◆ **WHAT YOU NEED TO DO**
Print every line of the data exactly as shown.
===== DATA RECORDS =====
/-- How far a copy has come: bytes done, the offset of the first poisoned one, destination lines it poisoned (R203). -/
structure CopyPos where
  pos : Nat := 0
  bad : Option Nat := none
  marks : List Nat := []
  rcd : List W64 := []            -- the record being copied, as it was read (R203)
  fresh : List Nat := []          -- table entries it began to write while they were invalid (R217)
  hold : Option Nat := none       -- the address of the word it waits for (R96, R396)
  asked : List (Bool × Nat × Nat) := []   -- requests made: destination side, 4,096 bytes of the copy, way (R255)
  buf : List FarPart := []        -- what a record bound for another package has read so far
  sent : Bool := false            -- ... has been sent
  acks : Nat := 0                 -- ... answers it waits for
  flt : Option Flt := none        -- ... the fault that an answer brought
  deriving DecidableEq, Repr

/-- A copy channel (R93, R201, R398). -/
structure CopyCh where
  head : W64 := 0
  state : Nat := 0
  psn : Bool := false
  psnoff : Nat := 0
  who : Who := ⟨0, 0, 0, 0, false, 0⟩   -- captured by XCHAIN
  maps : Map (BitVec 256) := []
  queue : List Xfer := []
  walkId : Nat := 0               -- names the record being copied; 0: no walk
  cur : Nat := 0                  -- work begun and not complete: 1 a transfer, 2 a record
  at_ : CopyPos := {}
  deriving DecidableEq, Repr

/-! ## Ring interface and token slots -/

/-- A message or query token in transit or at rest (R206, R207, R214). -/
structure Msg where
  cls : Nat                       -- 0 QT, 1 MSG, 3 CTL (signal across packages)
  dpkg : Nat
  dtile : Nat
  spkg : Nat
  stile : Nat
  who : Who                       -- the strand that sent it
  tag : Nat
  aux : Nat
  data : List Byte
  sig : Bool
  npkt : Nat
  landed : Nat := 0               -- packets landed
  way : Nat := 0                  -- direction named: 0 none, 1 clockwise, 2 counter-clockwise
  met : Bool := false             -- its first packet has been matched or queued
  slot : Option Nat := none       -- token slot that it leaves (FWD.Q)
  deriving DecidableEq, Repr

/-- Which buffer of an input port a packet holds (R208, R209). -/
inductive VC where
  | source | adaptive | escape (dl : Bool)
  deriving DecidableEq, Repr

/-- Flits of a packet that stand in a port behind its head (R208, R209): ring, number, stop, direction, channel, count. -/
structure Hold where
  ring : Nat
  ringNo : Nat
  stop : Nat
  ccw : Bool
  vc : VC
  n : Nat
  deriving DecidableEq, Repr

/-- A packet on a ring (R207): ring kind 0 row, 1 die, 2 package, 3 pod; ring number; the stop whose port holds it. -/
structure Pkt where
  msg : Nat
  pidx : Nat
  nf : Nat
  dl : Bool
  ccw : Bool
  ring : Nat
  ringNo : Nat
  stop : Nat
  vc : VC
  examined : Bool                 -- a QT packet already looked up at this stop
  wait : Nat                      -- cycle of its arrival at the port
  held : List Hold                -- of a packet in an escape channel: its flits still in the ports behind it, nearest first (R209)
  deriving DecidableEq, Repr

/-- A token slot (R211, R212). -/
structure TSlot where
  mid : Nat                       -- its message
  msg : Msg
  order : Nat
  full : Bool := false            -- its last packet has landed
  service : Option Nat := none    -- receiving context
  snap : List (BitVec 256) := []  -- shard-table snapshot (R227)
  clen : Nat := 0                 -- CLEN, TLEN and PLINK of its sequence as service began (R467)
  tlen : Nat := 0
  links : Nat := 0
  visits : List Nat := []         -- descriptors of the pages whose visit is in progress
  leaving : Bool := false         -- FWD.Q is sending it on
  deriving DecidableEq, Repr

/-- A permit-station entry (R425). -/
structure Permit where
  num : Nat
  holder : Option (W64 × Nat)     -- holder identity and context key
  deriving DecidableEq, Repr

/-- A configuration-cache entry (R245). -/
structure CfgEnt where
  v : Bool := false
  fetch : Bool := false
  asn : Nat := 0
  va : W64 := 0
  cfgid : Nat := 0
  age : Nat := 0
  part : Nat := 0
  sup : Bool := false             -- privilege of the fetch in flight
  own : Option (Nat × Nat) := none  -- context and class under which the fetch is metered (R255); none: the device's own
  img : List W64 := []
  deriving DecidableEq, Repr

/-- A configuration miss that waits for a cache entry (R97): tile, partition, image, privilege, for a parked token, and for whom its
fetch will be metered (R255). -/
structure CfgMiss where
  tile : Nat
  part : Nat
  sup : Bool
  va : W64
  own : Option (Nat × Nat)
  tok : Bool
  deriving DecidableEq, Repr

/-- A TLB or translation-cache entry (R145): address space, leaf level, virtual page, leaf entry. -/
structure TlbEnt where
  asn : Nat
  level : Nat
  vpn : Nat
  pte : W64
  deriving DecidableEq, Repr

/-- A metered request at a port (R255, R257): class, cost in units, flits still to inject, and the copy whose request it is,
which is not complete before it (R203, R396); 0: no copy's. -/
structure Req where
  cls : Nat
  units : Nat
  flits : Nat
  copy : Nat := 0
  deriving DecidableEq, Repr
=====
◆ **PROBLEM SOLUTION**
/-- How far a copy has come: bytes done, the offset of the first poisoned one, destination lines it poisoned (R203). -/
structure CopyPos where
  pos : Nat := 0
  bad : Option Nat := none
  marks : List Nat := []
  rcd : List W64 := []            -- the record being copied, as it was read (R203)
  fresh : List Nat := []          -- table entries it began to write while they were invalid (R217)
  hold : Option Nat := none       -- the address of the word it waits for (R96, R396)
  asked : List (Bool × Nat × Nat) := []   -- requests made: destination side, 4,096 bytes of the copy, way (R255)
  buf : List FarPart := []        -- what a record bound for another package has read so far
  sent : Bool := false            -- ... has been sent
  acks : Nat := 0                 -- ... answers it waits for
  flt : Option Flt := none        -- ... the fault that an answer brought
  deriving DecidableEq, Repr

/-- A copy channel (R93, R201, R398). -/
structure CopyCh where
  head : W64 := 0
  state : Nat := 0
  psn : Bool := false
  psnoff : Nat := 0
  who : Who := ⟨0, 0, 0, 0, false, 0⟩   -- captured by XCHAIN
  maps : Map (BitVec 256) := []
  queue : List Xfer := []
  walkId : Nat := 0               -- names the record being copied; 0: no walk
  cur : Nat := 0                  -- work begun and not complete: 1 a transfer, 2 a record
  at_ : CopyPos := {}
  deriving DecidableEq, Repr

/-! ## Ring interface and token slots -/

/-- A message or query token in transit or at rest (R206, R207, R214). -/
structure Msg where
  cls : Nat                       -- 0 QT, 1 MSG, 3 CTL (signal across packages)
  dpkg : Nat
  dtile : Nat
  spkg : Nat
  stile : Nat
  who : Who                       -- the strand that sent it
  tag : Nat
  aux : Nat
  data : List Byte
  sig : Bool
  npkt : Nat
  landed : Nat := 0               -- packets landed
  way : Nat := 0                  -- direction named: 0 none, 1 clockwise, 2 counter-clockwise
  met : Bool := false             -- its first packet has been matched or queued
  slot : Option Nat := none       -- token slot that it leaves (FWD.Q)
  deriving DecidableEq, Repr

/-- Which buffer of an input port a packet holds (R208, R209). -/
inductive VC where
  | source | adaptive | escape (dl : Bool)
  deriving DecidableEq, Repr

/-- Flits of a packet that stand in a port behind its head (R208, R209): ring, number, stop, direction, channel, count. -/
structure Hold where
  ring : Nat
  ringNo : Nat
  stop : Nat
  ccw : Bool
  vc : VC
  n : Nat
  deriving DecidableEq, Repr

/-- A packet on a ring (R207): ring kind 0 row, 1 die, 2 package, 3 pod; ring number; the stop whose port holds it. -/
structure Pkt where
  msg : Nat
  pidx : Nat
  nf : Nat
  dl : Bool
  ccw : Bool
  ring : Nat
  ringNo : Nat
  stop : Nat
  vc : VC
  examined : Bool                 -- a QT packet already looked up at this stop
  wait : Nat                      -- cycle of its arrival at the port
  held : List Hold                -- of a packet in an escape channel: its flits still in the ports behind it, nearest first (R209)
  deriving DecidableEq, Repr

/-- A token slot (R211, R212). -/
structure TSlot where
  mid : Nat                       -- its message
  msg : Msg
  order : Nat
  full : Bool := false            -- its last packet has landed
  service : Option Nat := none    -- receiving context
  snap : List (BitVec 256) := []  -- shard-table snapshot (R227)
  clen : Nat := 0                 -- CLEN, TLEN and PLINK of its sequence as service began (R467)
  tlen : Nat := 0
  links : Nat := 0
  visits : List Nat := []         -- descriptors of the pages whose visit is in progress
  leaving : Bool := false         -- FWD.Q is sending it on
  deriving DecidableEq, Repr

/-- A permit-station entry (R425). -/
structure Permit where
  num : Nat
  holder : Option (W64 × Nat)     -- holder identity and context key
  deriving DecidableEq, Repr

/-- A configuration-cache entry (R245). -/
structure CfgEnt where
  v : Bool := false
  fetch : Bool := false
  asn : Nat := 0
  va : W64 := 0
  cfgid : Nat := 0
  age : Nat := 0
  part : Nat := 0
  sup : Bool := false             -- privilege of the fetch in flight
  own : Option (Nat × Nat) := none  -- context and class under which the fetch is metered (R255); none: the device's own
  img : List W64 := []
  deriving DecidableEq, Repr

/-- A configuration miss that waits for a cache entry (R97): tile, partition, image, privilege, for a parked token, and for whom its
fetch will be metered (R255). -/
structure CfgMiss where
  tile : Nat
  part : Nat
  sup : Bool
  va : W64
  own : Option (Nat × Nat)
  tok : Bool
  deriving DecidableEq, Repr

/-- A TLB or translation-cache entry (R145): address space, leaf level, virtual page, leaf entry. -/
structure TlbEnt where
  asn : Nat
  level : Nat
  vpn : Nat
  pte : W64
  deriving DecidableEq, Repr

/-- A metered request at a port (R255, R257): class, cost in units, flits still to inject, and the copy whose request it is,
which is not complete before it (R203, R396); 0: no copy's. -/
structure Req where
  cls : Nat
  units : Nat
  flits : Nat
  copy : Nat := 0
  deriving DecidableEq, Repr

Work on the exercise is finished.